Leetcode 算法 - 7. Reverse Integer
Posted August 17, 2016
问题链接: 7. Reverse Integer
问题描述: Reverse digits of an integer.
Example1:
x = 123, return 321Example2:
x = -123, return -321Update (2014-11-10): Test cases had been added to test the overflow behavior.

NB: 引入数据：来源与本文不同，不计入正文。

/-- Only the six packed bytes enter the fields (40_packer.md R113). -/
theorem fieldsOf_congr {p q : Nat → Nat} {f : Fields} (hpq : ∀ k < 6, p k = q k) (h : Spec.FieldsOf p f) :
    Spec.FieldsOf q f := by
  rw [Spec.FieldsOf] at h ⊢
  rwa [← hpq 0 (by decide), ← hpq 1 (by decide), ← hpq 2 (by decide), ← hpq 3 (by decide), ← hpq 4 (by decide),
    ← hpq 5 (by decide)]

/-- Settles O35: what is written is the frame, whose bytes are the pairs in TEXT. -/
theorem decodeWritesMessage : Obligations.DecodeWritesMessage := by
  intro s bc hcode
  obtain ⟨f, hf, rfl⟩ := exists_decodeFrame_of_decodeCode hcode
  have hread := readFrom_of_decodeFrame hf
  have hlen := hread.length
  have hle := hread.payload_length_le
  have hwrites := writesWithin_decode (s := s) hle
  refine ⟨_, exec_decode_of_ok hf, ended_eq_of_frame hwrites.frame _ _, fun k hk => ?_, fun j hj => ?_,
    fun j hj hj' => ?_, ?_, ?_, fun a hp hq => ?_⟩
  · rw [loadByte_ended, loadByte_writeMessage_packedAddr hle s hk, hread.pairs k (by omega), f.bytes_getD_packed hk]
  · rw [loadByte_ended, loadByte_writeMessage_payloadAddr hle s (by omega),
      show 13 + 2 * j = 1 + 2 * (6 + j) by omega, hread.pairs _ (by omega), f.bytes_getD_payload (by omega)]
  · rw [loadByte_ended, loadByte_writeMessage_payloadAddr hle s hj', List.getD_eq_default _ _ (by omega)]
  · rw [show 13 + 2 * f.packed.p0.toNat = 1 + 2 * (6 + f.payload.length) by omega, hread.pairs _ (by omega),
      f.bytes_getD_checksum]
    rfl
  · refine fieldsOf_congr (fun k hk => ?_) (unpackBytes_fieldsOf f.packed)
    rw [loadByte_ended, loadByte_writeMessage_packedAddr hle s hk]
  · refine hwrites.bytes a ?_
    simp [writesByte, isPackedByte, isPayloadByte, hp, hq]

/-- Settles O36: an error ends over the cleared message, and no text is in DECODE's write set. -/
theorem decodeErrorLeavesZeroMessage : Obligations.DecodeErrorLeavesZeroMessage := by
  intro s t ht
  refine ⟨fun herr => ?_, ?_⟩
  · cases hr : decodeFrame s with
    | error e =>
      obtain rfl := Host.Outcome.next.inj ((exec_decode_of_error hr).symm.trans ht)
      exact ⟨clearMessage_fields s, clearMessage_checksum s,
        fun k hk => (loadByte_ended _ _ _ _).trans (loadByte_clearMessage_packedAddr s hk),
        fun j hj => (loadByte_ended _ _ _ _).trans (loadByte_clearMessage_payloadAddr s hj)⟩
    | ok f =>
      obtain rfl := Host.Outcome.next.inj ((exec_decode_of_ok hr).symm.trans ht)
      exact absurd rfl herr
  · obtain ⟨e, -, r, u, hexec, hwrites⟩ := exec_writesWithin .decode s
    obtain rfl := Host.Outcome.next.inj (hexec.symm.trans ht)
    refine ⟨fun i _ => hwrites.bytes _ (textAddr_not_message i), ?_, ?_⟩
    · rw [hwrites.frame]
      rfl
    · rw [hwrites.frame]
      rfl

/-- Settles O37: the checks see the same frame, and what DECODE leaves of the message comes from the frame alone. -/
theorem decodeIgnoresTextBeyondFrame : Obligations.DecodeIgnoresTextBeyondFrame := by
  intro s₁ s₂ bc hcount hlen₁ hlen₂ htext
  obtain ⟨b, hb, rfl⟩ := exists_parsePair_of_textPair hcount
  have hframe := decodeFrame_congr hb hlen₁ hlen₂ htext
  cases hr : decodeFrame s₁ with
  | error e =>
    refine ⟨_, _, exec_decode_of_error hr, exec_decode_of_error (hframe ▸ hr), rfl, rfl, rfl, rfl, fun k hk => ?_,
      fun j hj => ?_⟩
    · simp only [loadByte_ended, loadByte_clearMessage_packedAddr _ (show k < 8 by omega)]
    · simp only [loadByte_ended, loadByte_clearMessage_payloadAddr _ hj]
  | ok f =>
    have hle := (readFrom_of_decodeFrame hr).payload_length_le
    refine ⟨_, _, exec_decode_of_ok hr, exec_decode_of_ok (hframe ▸ hr), rfl, rfl, rfl, rfl, fun k hk => ?_,
      fun j hj => ?_⟩
    · simp only [loadByte_ended, loadByte_writeMessage_packedAddr hle _ hk]
    · simp only [loadByte_ended, loadByte_writeMessage_payloadAddr hle _ hj]

/-! ### The round trip -/

/-- What reads as the pair at byte `k` of the frame is that byte. -/
theorem Frame.ReadFrom.eq_of_textPair {f : Frame} {s : State} (h : f.ReadFrom s) {i k : Nat} {b : Byte}
    (hb : some b.toNat = Spec.textPair s i) (hi : i = 1 + 2 * k) (hk : k < 7 + f.packed.p0.toNat) :
    b = f.bytes.getD k 0 := by
  rw [hi, h.pairs k hk, Option.some.injEq, BitVec.toNat_inj] at hb
  exact hb

section
variable {s : State} (h : s.fields.byteCount.toNat ≤ 255)
include h

theorem messageFrame_count : (messageFrame s).packed.p0.toNat = s.fields.byteCount.toNat :=
  (packBytes_toNat s.fields 0).trans (Nat.mod_eq_of_lt (by omega))

/-- The text that ENCODE wrote holds the message's frame, whatever else the state holds (42_hex_codec.md R153). -/
theorem messageFrame_readFrom {t : State} (htext : ∀ i, textChar t i = textChar (encoded s) i) :
    (messageFrame s).ReadFrom t where
  length := by rw [messageFrame_payload_length h, messageFrame_count h]
  pairs k hk := by
    have hlen := messageFrame_payload_length h
    rw [messageFrame_count h] at hk
    rw [Spec.textPair, htext, htext]
    exact textPair_writeFrame _ _ s (by omega) (by omega)

/-- DECODE passes every check on the frame that ENCODE wrote (42_hex_codec.md R153). -/
theorem decodeCode_of_encoded {t : State} (htext : ∀ i, textChar t i = textChar (encoded s) i)
    (hneed : 15 + 2 * s.fields.byteCount.toNat ≤ t.declLen.toNat) :
    Spec.decodeCode t = (0, s.fields.byteCount.toNat) := by
  have hlen := messageFrame_payload_length h
  have hmark : textChar (encoded s) 0 = 0x3A#8 := textChar_writeFrame _ _ s (by omega) (by omega)
  rw [← messageFrame_count h] at hneed ⊢
  exact decodeCode_of_readFrom hneed ((htext 0).trans hmark) (messageFrame_readFrom h htext) rfl

end

/-- Settles O38: DECODE writes the bytes of the frame that ENCODE wrote, and these are the message's. -/
theorem encodeThenDecodeRoundTrips : Obligations.EncodeThenDecodeRoundTrips := by
  intro s h
  refine ⟨_, exec_encode_eq_encoded h, fun len hlen => ?_⟩
  have hneed : 15 + 2 * s.fields.byteCount.toNat ≤ len.toNat := (frameLength_toNat h).symm.le.trans hlen
  have htext : ∀ i, textChar { (encoded s).ended 0 (BitVec.ofNat 16 (15 + 2 * s.fields.byteCount.toNat)) with
      declLen := len } i = textChar (encoded s) i := fun _ => rfl
  obtain ⟨u, hexec, hu, hpacked, hpayload, hrest, hchecksum, hfields, -⟩ :=
    decodeWritesMessage _ _ (decodeCode_of_encoded h htext hneed)
  have hread := messageFrame_readFrom h htext
  have hcount := messageFrame_count h
  obtain ⟨hbpacked, hbpayload, hbchecksum⟩ := messageFrame_bytes_toNat h
  have hmasked : Spec.Masked s.fields u.fields := by
    refine masked_of_fieldsOf_packedByte (fieldsOf_congr (fun k hk => ?_) hfields)
    rw [hread.eq_of_textPair (hpacked k hk) rfl (by omega), hbpacked k hk]
  refine ⟨u, hexec, congrArg State.err hu, (congrArg State.result hu).trans rfl, hmasked,
    eq_of_masked_of_withinWidths hmasked, ?_, fun j hj => BitVec.eq_of_toNat_eq ?_, hrest⟩
  · refine (hread.eq_of_textPair (k := 6 + s.fields.byteCount.toNat) hchecksum (by omega) (by omega)).trans ?_
    rw [← messageFrame_payload_length h, Frame.bytes_getD_checksum]
    rfl
  · rw [hread.eq_of_textPair (k := 6 + j) (hpayload j hj) (by omega) (by omega), hbpayload j hj]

注意点: 此问题在2014-11-10有更新, 加入了对溢出的控制, 当出现溢出则返回为0. 而Python中没有溢出的行为, 所以为了Accepted, 加入了bit_length 判断. 长度为32或以上直接返回为0
class Solution(object):
def reverse(self, x):
"""
:type x: int
:rtype: int
"""
answer = 0
sign = 1 if x > 0 else -1
x = abs(x)
while x > 0:
answer = answer * 10 + x % 10
x /= 10
# update 2014-11-10
if answer.bit_length() >= 32:
return 0
return sign * answer
起初我用的是转成字符串然后转成list倒序拼接, 虽然可以Accepted, 但总觉得开销大, 而且不规范, 后来两个解法速度测试后的确这个解法开销大. 顺便附上起初我的错误解答. 大家可以感受下.
class Solution(object):
def reverse(self, x):
"""
:type x: int
:rtype: int
"""
value = ''.join([ str(abs(x))[i] for i in range(len(str(abs(x))) - 1, -1, -1) ])
if x > 0:
number = int(value)
else:
number = -int(value)
if number.bit_length() >= 32:
return 0
else:
return number